In a nutshell: Don’t overlook the need for strong, distinctive and well-written mission and vision statements. They will guide daily operations and help you set a direction for the future.

Do you know where your business is headed? And how it’s going to get there?

Clear mission and vision statements will certainly help you focus on your core competency and achieve your goals. They should not be overlooked or considered an unnecessary marketing ploy.

Sometimes people use “mission” and “vision” statements interchangeably, and sometimes you’ll notice a company has one or the other. But they are two distinct statements that your company uses to guide you and your employees to meet your objectives as well as make consumers aware of what you do and how you do it.

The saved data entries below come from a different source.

/-- WIDTH of a feed. -/
def State.feedW (s : State) (f : Nat) : Nat := bits (s.feedWord f 0) 2 13
/-- HEIGHT. -/
def State.feedH (s : State) (f : Nat) : Nat := bits (s.feedWord f 0) 15 13
/-- NPL: 3 or 4. -/
def State.feedNpl (s : State) (f : Nat) : Nat := if bit (s.feedWord f 0) 1 then 4 else 3
/-- Bytes of a source row that hold pixels (R412). -/
def State.feedRowBytes (s : State) (f : Nat) : Nat := 2 * s.feedNpl f * s.feedW f
/-- Factor of a D code. -/
def boxD (code : Nat) : Nat := if code = 0 then 1 else if code = 1 then 2 else 4
/-- `OUT_FEED_f_S_k_CFG`. -/
def State.streamCfg (s : State) (f k : Nat) : Nat := s.feedWord f (0x100 + 0x40 * k)
/-- EN of a stream. -/
def State.streamOn (s : State) (f k : Nat) : Bool := bit (s.streamCfg f k) 0
/-- The vision output is enabled. -/
def State.visionOn (s : State) (f : Nat) : Bool := bit (s.feedWord f 0x400) 0
/-- The CSI-2 transmitter sends the feed's coding picture (Table 14-6). -/
def State.csiOn (s : State) (f : Nat) : Bool := bit (s.reg 0x20300000).toNat 0 && bit (s.reg 0x20300004).toNat f

/-- A scaled geometry: D, OW and OH. -/
structure Geom where
  d : Nat
  ow : Nat
  oh : Nat
  deriving DecidableEq, Repr

/-- Display geometry. -/
def State.dispGeom (s : State) (f : Nat) : Geom :=
  let g := s.feedWord f 0x11C
  { d := boxD (bits g 0 2), ow := bits g 2 13, oh := bits g 15 13 }
/-- Vision geometry. -/
def State.visGeom (s : State) (f : Nat) : Geom :=
  let g := s.feedWord f 0x404
  let code := bits (s.feedWord f 0x400) 1 2
  { d := if code = 3 then 2 ^ Config.visBox.val else boxD code, ow := bits g 0 13, oh := bits g 16 13 }

/-- A geometry within the range of R416. -/
def Geom.fits (g : Geom) (w h : Nat) : Bool :=
  let w' := w / g.d
  let h' := h / g.d
  decide (w' ≤ 2 * g.ow) && decide (g.ow ≤ w') && decide (h' ≤ 2 * g.oh) && decide (g.oh ≤ h') && decide (0 < g.ow) && decide (0 < g.oh)

/-- The first failing check of Table 14-5; 0 when all hold. The checks of causes 3 to 5 ask for no output that is enabled: an output turns
on only while its feed runs (Table 17-27), when its fields no longer change (R428). -/
def State.feedCause (s : State) (f : Nat) : Nat :=
  let w := s.feedW f
  let h := s.feedH f
  let log := s.feedWord f 4 % 32
  let stride := s.feedWord f 8
  let v := s.feedWord f 0x400
  let vc := s.ringCfg (16 + f)
  let src := s.reg64 (feedReg f 0x10)
  let free := s.reg64 (feedReg f 0x18)
  let pixels (g : Nat) : Nat := s.feedW g * s.feedH g * s.rate * 2 ^ bits (s.feedWord g 0x30) 0 2
  let live := (List.range 8).filter (fun g => decide (g ≠ f) && decide (s.get (fFeedEn g) = 1))
  let badStream (k : Nat) : Bool :=
    decide (bits (s.streamCfg f k) 24 7 < 96) || decide (bits (s.streamCfg f k) 24 7 > 127) ||
      decide (s.feedWord f (0x118 + 0x40 * k) % 16384 < 576) || decide (9000 < s.feedWord f (0x118 + 0x40 * k) % 16384)
  if w < 2 || 4096 < w || h < 2 || 4096 < h || stride < s.feedRowBytes f || stride % 32 ≠ 0 || log < 8 || 20 < log then 1
  else if (s.streamOn f 1 || s.csiOn f) && (decide (w % 4 ≠ 0) || decide (h % 2 ≠ 0)) then 2
  else if bits (s.feedWord f 0x11C) 0 2 = 3 || (s.dispGeom f).ow % 2 ≠ 0 || (s.dispGeom f).oh % 2 ≠ 0 || !(s.dispGeom f).fits w h then 3
  else if bits v 3 4 = 0 || (bit v 6 && decide (s.feedNpl f = 3)) || bits v 7 2 = 3 || bits v 9 2 = 3 || 8 < bits v 11 4 ||
      !(s.visGeom f).fits w h || vc.stride < vc.rowBytes then 4
  else if !ringAddrOk src log || decide (free % 4 ≠ 0) || (palCore (gLocal free)).isNone || decide (gMid free ≠ 0) || badStream 0 || badStream 1 ||
      !ringAddrOk vc.ring vc.ringLog || !ringAddrOk vc.hdr vc.hdrLog || gNode vc.ring ≠ gNode vc.hdr ||
      2 ^ vc.ringLog < (vc.sr + 2 * vc.halo) * vc.stride then 5
  else if 500000000 < (f :: live).foldl (fun n g => n + pixels g) 0 then 6
  else 0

A mission statement defines the business, its objectives and how you reach those objectives. And a vision statement is goal-oriented and describes the future position of the company. Here are some do’s and don’ts in creating your small business’ mission and vision statements.

Do’s

  • Get input from stakeholders and customers. Asking advice in business is a good practice. Working smarter means seeking counsel from mentors, peers, employees, suppliers, vendors and customers. Survey them to see what they want you to do and how they would define success in that realm.
  • Keep it short. If your mission and vision statements have a clear focus, they don’t need to be multiple pages in length. According to Inc.’s “5 Tips for a Useful Mission Statement,” they should only be one to two sentences each. A step further: A well-written mission statement could double as your slogan. By keeping it concise, it not only makes it clear what you do but it’s more memorable externally.
  • Make sure it’s unique. You would think that if your mission statement describes the purpose of your business and your reason for starting, that it must be unique. But many small business owners are so worried about making their mission statement concise or really don’t know how to efficiently describe their business’ value proposition. If your first attempt doesn’t spell it out, ask clarifying questions with the goal of being more specific.

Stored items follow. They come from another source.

-- ==== Sys2Proof/Machine/Models.lean ====
section
/-! DEFINITION. Models: transfers, admission, placement, the two-phase commit, unloading and tenant release (19, 22). -/

namespace Sys2Proof.Machine

/-! ### Records -/

/-- A model by its package. -/
def State.model (s : State) (pkg : Nat) : Option Model := s.con.models.find? (fun m => m.pkg = pkg)
/-- The model whose plan has a number. -/
def State.planModel (s : State) (plan : Nat) : Option Model := s.con.models.find? (fun m => m.plan = plan && decide (1 ≤ m.st))
/-- The state with a model replaced or added. -/
def State.setModel (s : State) (m : Model) : State :=
  let ms := if s.con.models.any (fun x => x.pkg = m.pkg) then s.con.models.map (fun (x : Model) => if x.pkg = m.pkg then m else x)
    else s.con.models ++ [m]
  { s with con := { s.con with models := ms } }
/-- The state without a model. -/
def State.dropModel (s : State) (pkg : Nat) : State :=
  { s with con := { s.con with models := s.con.models.filter (fun m => m.pkg ≠ pkg) } }
/-- A staged transfer. -/
def State.transfer (s : State) (h : Nat) : Option Transfer := s.con.transfers.find? (fun t => t.handle = h)
/-- The state with a transfer replaced. -/
def State.setTransfer (s : State) (t : Transfer) : State :=
  { s with con := { s.con with transfers := s.con.transfers.map (fun (x : Transfer) => if x.handle = t.handle then t else x) } }

/-- The bytes of a transfer: the last write of each byte stands (R513). -/
def Transfer.bytes (t : Transfer) : List Byte :=
  t.chunks.foldl (fun bs c => fit t.total (bs.take c.1 ++ c.2 ++ bs.drop (c.1 + c.2.length))) (List.replicate t.total 0#8)

/-- Every byte has been staged (R513). -/
def Transfer.whole (t : Transfer) : Bool :=
  (List.range t.total).all (fun i => t.chunks.any (fun c => decide (c.1 ≤ i) && decide (i < c.1 + c.2.length)))

/-- Nodes of the variant in commit or in use: those with a placed core, and those of the primary plan. -/
def Model.nodes (m : Model) : Nat := m.placed.foldl (fun n x => n ||| 2 ^ x.node) (varMask m.bytes m.variant)

/-- Free bytes of the model store (R558). -/
def State.storeFree (s : State) : Nat :=
  let models := (s.con.models.map (fun m => m.bytes.length)).foldl (· + ·) 0
  let staged := ((s.con.transfers.filter (fun t => decide (t.pkg ≠ 0) && !s.con.models.any (fun m => m.handle = t.handle))).map (fun t => t.total)).foldl (· + ·) 0
  Config.modelStore - models - staged

/-! ### Transfers (R513, R558) -/

/-- MODEL_BEGIN. A transfer of the same package, length and CRC keeps its handle (R509). -/
def execModelBegin (r : Req) (s : State) : Out := s.run (fun s =>
  s.serve r (fun s =>
    let pkg := fieldAt r.data 0 8
    let total := fieldAt r.data 8 4
    let crc := fieldAt r.data 12 4
    if decide (r.data.length ≠ 16) || pkg = 0 || total = 0 then s.respond r 0x0109 []
    else if s.opBusy r.code ((1, pkg) :: (if r.role = 4 then [] else [(0, r.role)])) then s.respond r 0x0108 []
    else match s.con.transfers.find? (fun t => t.pkg = pkg && t.total = total && t.crc = crc && t.tenant = (if r.role = 4 then 7 else r.role)) with
      | some t => s.respond r 0 (leBytes 2 t.handle)
      | none =>
        if s.storeFree < total then s.respond r 0x0B02 []
        else
          let h := s.con.nextHandle
          let t : Transfer := { handle := h, pkg := pkg, tenant := if r.role = 4 then 7 else r.role, total := total, crc := crc, at_ := s.now }
          let s := { s with con := { s.con with transfers := s.con.transfers ++ [t], nextHandle := h % 65535 + 1 } }
          s.respond r 0 (leBytes 2 h)))

/-- A session may use a transfer or a model of a tenant: the operator, or the tenant itself (R511). -/
def mayModel (r : Req) (tenant : Nat) : Bool := r.role = 4 || r.role = tenant

/-- MODEL_CHUNK. -/
def execModelChunk (r : Req) (s : State) : Out := s.run (fun s =>
  s.serve r (fun s =>
    let off := fieldAt r.data 4 4
    let data := r.data.drop 8
    match s.transfer (fieldAt r.data 0 2) with
    | none => s.respond r 0x0109 []
    | some t =>
      if t.pkg = 0 || !mayModel r t.tenant then s.respond r 0x0105 []
      else if decide (r.data.length < 8) || fieldAt r.data 2 2 ≠ 0 || decide (4056 < data.length) || decide (t.total < off + data.length) then
        s.respond r 0x0109 []
      else if s.opBusy r.code ((1, t.pkg) :: (if t.tenant = 7 then [] else [(0, t.tenant)])) then s.respond r 0x0108 []
      else (s.setTransfer { t with chunks := t.chunks ++ [(off, data)], at_ := s.now }).respond r 0 []))

/-! ### Capacity and placement (R560 to R563) -/

/-- Cores that admitted models hold on a node, but for one package. -/
def State.heldCores (s : State) (node excl : Nat) : List Placed :=
  (s.con.models.filter (fun m => decide (1 ≤ m.st) && decide (m.pkg ≠ excl))).flatMap (fun m =>
    (m.placed ++ ((m.prev.map (fun q => q.2.2.1)).getD [])).filter (fun x => x.node = node))

/-- A placed core holds a pair: 0 to 7 wide, 8 to 15 narrow. -/
def Placed.holds (x : Placed) (p : Nat) : Bool :=
  (decide (x.wide ≤ p) && decide (p < x.wide + x.wlen) && decide (p < 8)) ||
    (decide (8 + x.narrow ≤ p) && decide (p < 8 + x.narrow + x.nlen))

To get you on the right track, below are some great examples of mission and vision statements:

  • Warby Parker’s mission: “To offer designer eyewear at a revolutionary price, while leading the way for socially-conscious businesses.”
  • Amazon’s vision: “Our vision is to be earth’s most customer-centric company; to build a place where people can come to find and discover anything they might want to buy online.”
  • Honest Tea’s mission: “Honest Tea seeks to create and promote great-tasting, healthy, organic beverages.”
  • Alzheimer’s Association’s vision: “Our vision is a world without Alzheimer’s disease.”

Don’ts

  • Don’t write something right away. Before you put pen to paper, do some soul-searching. Ask yourself a series of questions to think about key elements to include in your mission and vision statements. Here are some to consider:
    • Why are you in business?
    • What level of service do you provide?
    • How do you differ from your competitors?
    • What image do you want to convey to the public?
  • Don’t use vague terms. Your mission statement should accurately define what your company does. Avoid language like “maximize shareholder value” or “deliver excellence,” which can apply to other businesses. Dig deep to make sure you’re telling people what your company actually
  • Don’t set unachievable goals. When it comes to your vision statement, you want to aim for the stars. After all, this is supposed to describe your company’s desired future state. But be sure the aspiration is attainable. As a small business in a competitive space, you probably won’t be able to become the market leader within six months, for example – so don’t go there. It will only work against you in terms of motivating yourself and your employees to achieve the objectives you set forth.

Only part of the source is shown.